▶ [ACTION ITEM]:
From the data below, retype exactly the lines starting with the one that contains "theorem readFrame_frameBytes (p" and ending with the one that contains "readFrame p (frameBytes", both included.

*** GIVEN DATA ***

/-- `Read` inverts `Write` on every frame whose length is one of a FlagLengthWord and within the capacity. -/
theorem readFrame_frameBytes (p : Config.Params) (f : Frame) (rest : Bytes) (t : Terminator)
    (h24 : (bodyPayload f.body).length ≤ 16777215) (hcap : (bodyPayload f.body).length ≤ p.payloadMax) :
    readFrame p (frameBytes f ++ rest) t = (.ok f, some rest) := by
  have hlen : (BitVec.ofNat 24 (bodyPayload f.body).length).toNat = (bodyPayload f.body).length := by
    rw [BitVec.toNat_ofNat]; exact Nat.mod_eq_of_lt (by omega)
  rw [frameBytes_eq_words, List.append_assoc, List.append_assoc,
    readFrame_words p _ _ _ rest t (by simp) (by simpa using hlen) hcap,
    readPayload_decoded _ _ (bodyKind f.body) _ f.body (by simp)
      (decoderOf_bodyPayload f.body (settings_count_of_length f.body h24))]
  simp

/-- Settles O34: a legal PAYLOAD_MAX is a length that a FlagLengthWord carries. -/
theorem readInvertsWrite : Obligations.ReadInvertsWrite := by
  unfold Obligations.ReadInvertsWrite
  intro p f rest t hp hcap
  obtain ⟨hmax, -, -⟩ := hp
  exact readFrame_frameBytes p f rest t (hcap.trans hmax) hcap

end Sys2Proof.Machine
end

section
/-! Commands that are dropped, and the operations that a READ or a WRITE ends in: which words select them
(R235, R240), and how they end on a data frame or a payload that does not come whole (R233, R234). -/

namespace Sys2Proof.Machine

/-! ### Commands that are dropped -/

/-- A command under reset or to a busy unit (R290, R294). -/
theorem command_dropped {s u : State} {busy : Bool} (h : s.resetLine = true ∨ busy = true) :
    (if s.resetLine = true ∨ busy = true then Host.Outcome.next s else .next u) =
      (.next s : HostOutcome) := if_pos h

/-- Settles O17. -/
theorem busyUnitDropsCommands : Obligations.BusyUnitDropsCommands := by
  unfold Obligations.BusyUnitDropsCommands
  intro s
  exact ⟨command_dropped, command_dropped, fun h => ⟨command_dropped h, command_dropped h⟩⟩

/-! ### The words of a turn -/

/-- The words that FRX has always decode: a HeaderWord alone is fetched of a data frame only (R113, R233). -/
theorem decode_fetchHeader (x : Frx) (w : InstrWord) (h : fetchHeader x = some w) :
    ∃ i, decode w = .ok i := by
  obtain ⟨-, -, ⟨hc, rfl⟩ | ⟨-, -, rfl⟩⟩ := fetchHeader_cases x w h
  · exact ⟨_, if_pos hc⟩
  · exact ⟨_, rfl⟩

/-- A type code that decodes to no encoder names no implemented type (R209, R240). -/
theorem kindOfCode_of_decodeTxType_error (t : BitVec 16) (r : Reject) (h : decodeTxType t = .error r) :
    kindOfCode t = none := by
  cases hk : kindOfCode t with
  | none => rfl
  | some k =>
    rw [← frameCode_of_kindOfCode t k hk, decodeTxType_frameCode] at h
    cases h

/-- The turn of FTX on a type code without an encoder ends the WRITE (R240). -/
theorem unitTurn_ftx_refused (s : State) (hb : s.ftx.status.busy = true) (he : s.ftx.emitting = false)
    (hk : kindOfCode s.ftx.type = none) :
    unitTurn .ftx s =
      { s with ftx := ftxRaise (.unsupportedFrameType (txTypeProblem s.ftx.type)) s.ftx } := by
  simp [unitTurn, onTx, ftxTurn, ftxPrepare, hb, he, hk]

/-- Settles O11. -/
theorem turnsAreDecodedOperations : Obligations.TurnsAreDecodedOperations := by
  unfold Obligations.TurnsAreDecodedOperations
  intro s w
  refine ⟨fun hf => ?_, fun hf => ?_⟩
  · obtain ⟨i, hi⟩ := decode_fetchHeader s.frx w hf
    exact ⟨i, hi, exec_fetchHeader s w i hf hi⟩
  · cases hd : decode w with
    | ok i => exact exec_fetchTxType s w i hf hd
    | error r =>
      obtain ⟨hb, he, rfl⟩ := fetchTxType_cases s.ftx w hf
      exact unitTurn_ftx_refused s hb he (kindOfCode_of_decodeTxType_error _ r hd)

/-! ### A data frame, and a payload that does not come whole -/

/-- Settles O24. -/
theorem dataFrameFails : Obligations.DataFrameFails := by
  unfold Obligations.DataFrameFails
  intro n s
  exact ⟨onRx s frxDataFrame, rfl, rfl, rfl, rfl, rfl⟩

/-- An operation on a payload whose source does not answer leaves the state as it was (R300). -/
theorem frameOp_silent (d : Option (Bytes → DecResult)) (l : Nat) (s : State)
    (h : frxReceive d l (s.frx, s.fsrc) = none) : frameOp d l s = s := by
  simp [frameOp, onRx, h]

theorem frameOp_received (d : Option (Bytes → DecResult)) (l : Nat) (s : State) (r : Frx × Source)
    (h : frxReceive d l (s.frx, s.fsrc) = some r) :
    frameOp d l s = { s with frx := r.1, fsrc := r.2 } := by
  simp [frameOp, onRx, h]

*** End of GIVEN DATA ***
*** GIVEN DATA ***

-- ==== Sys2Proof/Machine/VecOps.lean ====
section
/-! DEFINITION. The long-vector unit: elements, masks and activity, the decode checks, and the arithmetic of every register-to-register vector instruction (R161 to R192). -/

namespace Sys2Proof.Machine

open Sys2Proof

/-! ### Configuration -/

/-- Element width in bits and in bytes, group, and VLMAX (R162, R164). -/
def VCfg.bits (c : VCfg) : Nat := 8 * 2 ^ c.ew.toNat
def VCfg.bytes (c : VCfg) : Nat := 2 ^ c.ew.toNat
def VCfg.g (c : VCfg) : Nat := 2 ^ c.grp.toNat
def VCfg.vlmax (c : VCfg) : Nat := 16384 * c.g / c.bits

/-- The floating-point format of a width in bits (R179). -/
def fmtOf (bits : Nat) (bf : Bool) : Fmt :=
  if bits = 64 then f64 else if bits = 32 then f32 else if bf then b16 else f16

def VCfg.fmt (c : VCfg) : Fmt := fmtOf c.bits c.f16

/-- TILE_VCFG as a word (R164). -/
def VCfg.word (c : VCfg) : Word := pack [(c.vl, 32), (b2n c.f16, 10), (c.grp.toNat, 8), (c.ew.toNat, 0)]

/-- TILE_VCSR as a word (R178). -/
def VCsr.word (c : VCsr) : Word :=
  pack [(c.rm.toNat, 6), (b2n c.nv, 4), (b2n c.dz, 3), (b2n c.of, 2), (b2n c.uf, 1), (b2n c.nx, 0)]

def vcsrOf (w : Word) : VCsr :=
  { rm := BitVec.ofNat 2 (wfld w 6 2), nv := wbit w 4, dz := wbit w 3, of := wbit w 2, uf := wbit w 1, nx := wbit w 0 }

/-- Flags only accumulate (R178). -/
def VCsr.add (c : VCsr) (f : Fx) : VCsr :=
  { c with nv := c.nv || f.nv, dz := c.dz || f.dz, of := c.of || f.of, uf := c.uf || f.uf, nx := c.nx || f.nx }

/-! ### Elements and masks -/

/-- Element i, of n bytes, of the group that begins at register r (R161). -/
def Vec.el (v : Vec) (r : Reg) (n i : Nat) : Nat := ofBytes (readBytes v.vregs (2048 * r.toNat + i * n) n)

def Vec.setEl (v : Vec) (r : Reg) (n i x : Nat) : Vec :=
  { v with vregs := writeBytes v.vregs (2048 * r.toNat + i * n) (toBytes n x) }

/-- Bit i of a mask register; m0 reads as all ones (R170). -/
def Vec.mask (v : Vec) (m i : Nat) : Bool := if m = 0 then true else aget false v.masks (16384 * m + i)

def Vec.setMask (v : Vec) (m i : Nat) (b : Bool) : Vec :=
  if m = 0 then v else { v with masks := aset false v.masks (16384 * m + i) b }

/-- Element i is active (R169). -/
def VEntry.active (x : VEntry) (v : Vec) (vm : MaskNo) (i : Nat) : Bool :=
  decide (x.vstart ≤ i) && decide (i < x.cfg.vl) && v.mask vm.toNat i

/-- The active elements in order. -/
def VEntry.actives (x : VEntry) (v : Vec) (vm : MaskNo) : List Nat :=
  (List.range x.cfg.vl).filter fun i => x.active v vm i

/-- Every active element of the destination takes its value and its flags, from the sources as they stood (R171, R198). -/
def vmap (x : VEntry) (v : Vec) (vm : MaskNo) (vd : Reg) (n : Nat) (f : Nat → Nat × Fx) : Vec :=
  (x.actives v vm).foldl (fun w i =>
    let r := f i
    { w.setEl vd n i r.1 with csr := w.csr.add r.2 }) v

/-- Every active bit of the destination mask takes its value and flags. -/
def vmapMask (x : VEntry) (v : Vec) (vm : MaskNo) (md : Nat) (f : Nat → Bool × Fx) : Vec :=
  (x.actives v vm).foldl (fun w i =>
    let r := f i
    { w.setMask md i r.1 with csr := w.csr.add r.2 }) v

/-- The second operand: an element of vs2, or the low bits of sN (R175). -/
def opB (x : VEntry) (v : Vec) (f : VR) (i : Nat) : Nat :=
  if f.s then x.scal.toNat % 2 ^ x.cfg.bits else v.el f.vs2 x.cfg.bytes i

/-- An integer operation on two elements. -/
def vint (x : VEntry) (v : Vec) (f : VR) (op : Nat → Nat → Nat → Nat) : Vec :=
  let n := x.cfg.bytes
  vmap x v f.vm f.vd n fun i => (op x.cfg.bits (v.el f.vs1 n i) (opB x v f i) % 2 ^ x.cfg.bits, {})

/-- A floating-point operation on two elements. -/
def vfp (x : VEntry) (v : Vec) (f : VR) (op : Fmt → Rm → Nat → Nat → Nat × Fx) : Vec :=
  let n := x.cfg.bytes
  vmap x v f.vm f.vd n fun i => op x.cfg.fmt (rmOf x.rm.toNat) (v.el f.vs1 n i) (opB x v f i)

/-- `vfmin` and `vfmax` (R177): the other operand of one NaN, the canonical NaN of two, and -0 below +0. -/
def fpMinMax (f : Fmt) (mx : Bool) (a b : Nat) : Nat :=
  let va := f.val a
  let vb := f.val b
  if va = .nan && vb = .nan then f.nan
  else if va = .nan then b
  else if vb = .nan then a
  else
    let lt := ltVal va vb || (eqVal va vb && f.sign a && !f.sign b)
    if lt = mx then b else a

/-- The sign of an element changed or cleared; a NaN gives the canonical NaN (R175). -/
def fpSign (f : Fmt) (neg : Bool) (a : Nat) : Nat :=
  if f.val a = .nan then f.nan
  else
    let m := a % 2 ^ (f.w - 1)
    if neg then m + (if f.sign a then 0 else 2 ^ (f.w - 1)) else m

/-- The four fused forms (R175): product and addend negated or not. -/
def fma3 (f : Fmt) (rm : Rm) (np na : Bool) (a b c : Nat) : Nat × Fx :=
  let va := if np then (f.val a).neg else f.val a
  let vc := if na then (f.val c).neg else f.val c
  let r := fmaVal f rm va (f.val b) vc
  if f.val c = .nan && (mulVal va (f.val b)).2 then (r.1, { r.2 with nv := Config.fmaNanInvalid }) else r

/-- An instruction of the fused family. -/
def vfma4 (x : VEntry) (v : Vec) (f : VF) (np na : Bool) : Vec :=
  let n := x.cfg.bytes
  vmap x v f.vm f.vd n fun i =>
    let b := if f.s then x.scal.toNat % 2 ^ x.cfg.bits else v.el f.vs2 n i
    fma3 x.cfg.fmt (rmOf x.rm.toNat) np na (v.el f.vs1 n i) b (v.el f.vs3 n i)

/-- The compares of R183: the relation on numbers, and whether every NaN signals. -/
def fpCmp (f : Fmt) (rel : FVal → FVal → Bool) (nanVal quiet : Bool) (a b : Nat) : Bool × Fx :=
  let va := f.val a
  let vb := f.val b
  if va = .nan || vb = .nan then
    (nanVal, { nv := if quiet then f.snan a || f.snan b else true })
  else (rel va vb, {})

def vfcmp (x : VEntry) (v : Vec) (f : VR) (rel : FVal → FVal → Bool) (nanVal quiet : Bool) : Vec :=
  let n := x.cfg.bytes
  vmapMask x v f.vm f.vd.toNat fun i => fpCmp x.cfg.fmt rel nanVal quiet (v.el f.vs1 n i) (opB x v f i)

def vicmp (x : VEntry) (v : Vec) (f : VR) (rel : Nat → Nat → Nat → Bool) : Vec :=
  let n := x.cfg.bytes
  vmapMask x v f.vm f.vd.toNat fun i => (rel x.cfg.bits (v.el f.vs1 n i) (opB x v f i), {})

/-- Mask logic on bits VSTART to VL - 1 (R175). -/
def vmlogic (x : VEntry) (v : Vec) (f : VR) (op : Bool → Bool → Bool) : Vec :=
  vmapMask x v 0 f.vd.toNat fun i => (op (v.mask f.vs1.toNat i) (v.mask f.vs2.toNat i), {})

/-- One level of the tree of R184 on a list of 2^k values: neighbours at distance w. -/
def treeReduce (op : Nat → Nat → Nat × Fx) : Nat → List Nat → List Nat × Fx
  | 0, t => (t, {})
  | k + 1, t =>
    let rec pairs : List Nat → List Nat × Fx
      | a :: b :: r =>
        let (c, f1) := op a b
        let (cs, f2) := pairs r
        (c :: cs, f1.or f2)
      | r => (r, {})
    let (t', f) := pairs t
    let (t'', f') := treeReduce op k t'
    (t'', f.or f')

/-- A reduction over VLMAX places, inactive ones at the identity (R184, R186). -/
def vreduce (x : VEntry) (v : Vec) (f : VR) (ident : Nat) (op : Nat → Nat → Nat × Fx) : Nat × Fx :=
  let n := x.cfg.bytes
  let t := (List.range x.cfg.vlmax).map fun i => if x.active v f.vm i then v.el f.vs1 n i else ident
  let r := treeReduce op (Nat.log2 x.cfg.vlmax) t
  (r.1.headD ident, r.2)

*** End of GIVEN DATA ***

▶ [ANSWER FOR THIS EXERCISE]:
theorem readFrame_frameBytes (p : Config.Params) (f : Frame) (rest : Bytes) (t : Terminator)
    (h24 : (bodyPayload f.body).length ≤ 16777215) (hcap : (bodyPayload f.body).length ≤ p.payloadMax) :
    readFrame p (frameBytes f ++ rest) t = (.ok f, some rest) := by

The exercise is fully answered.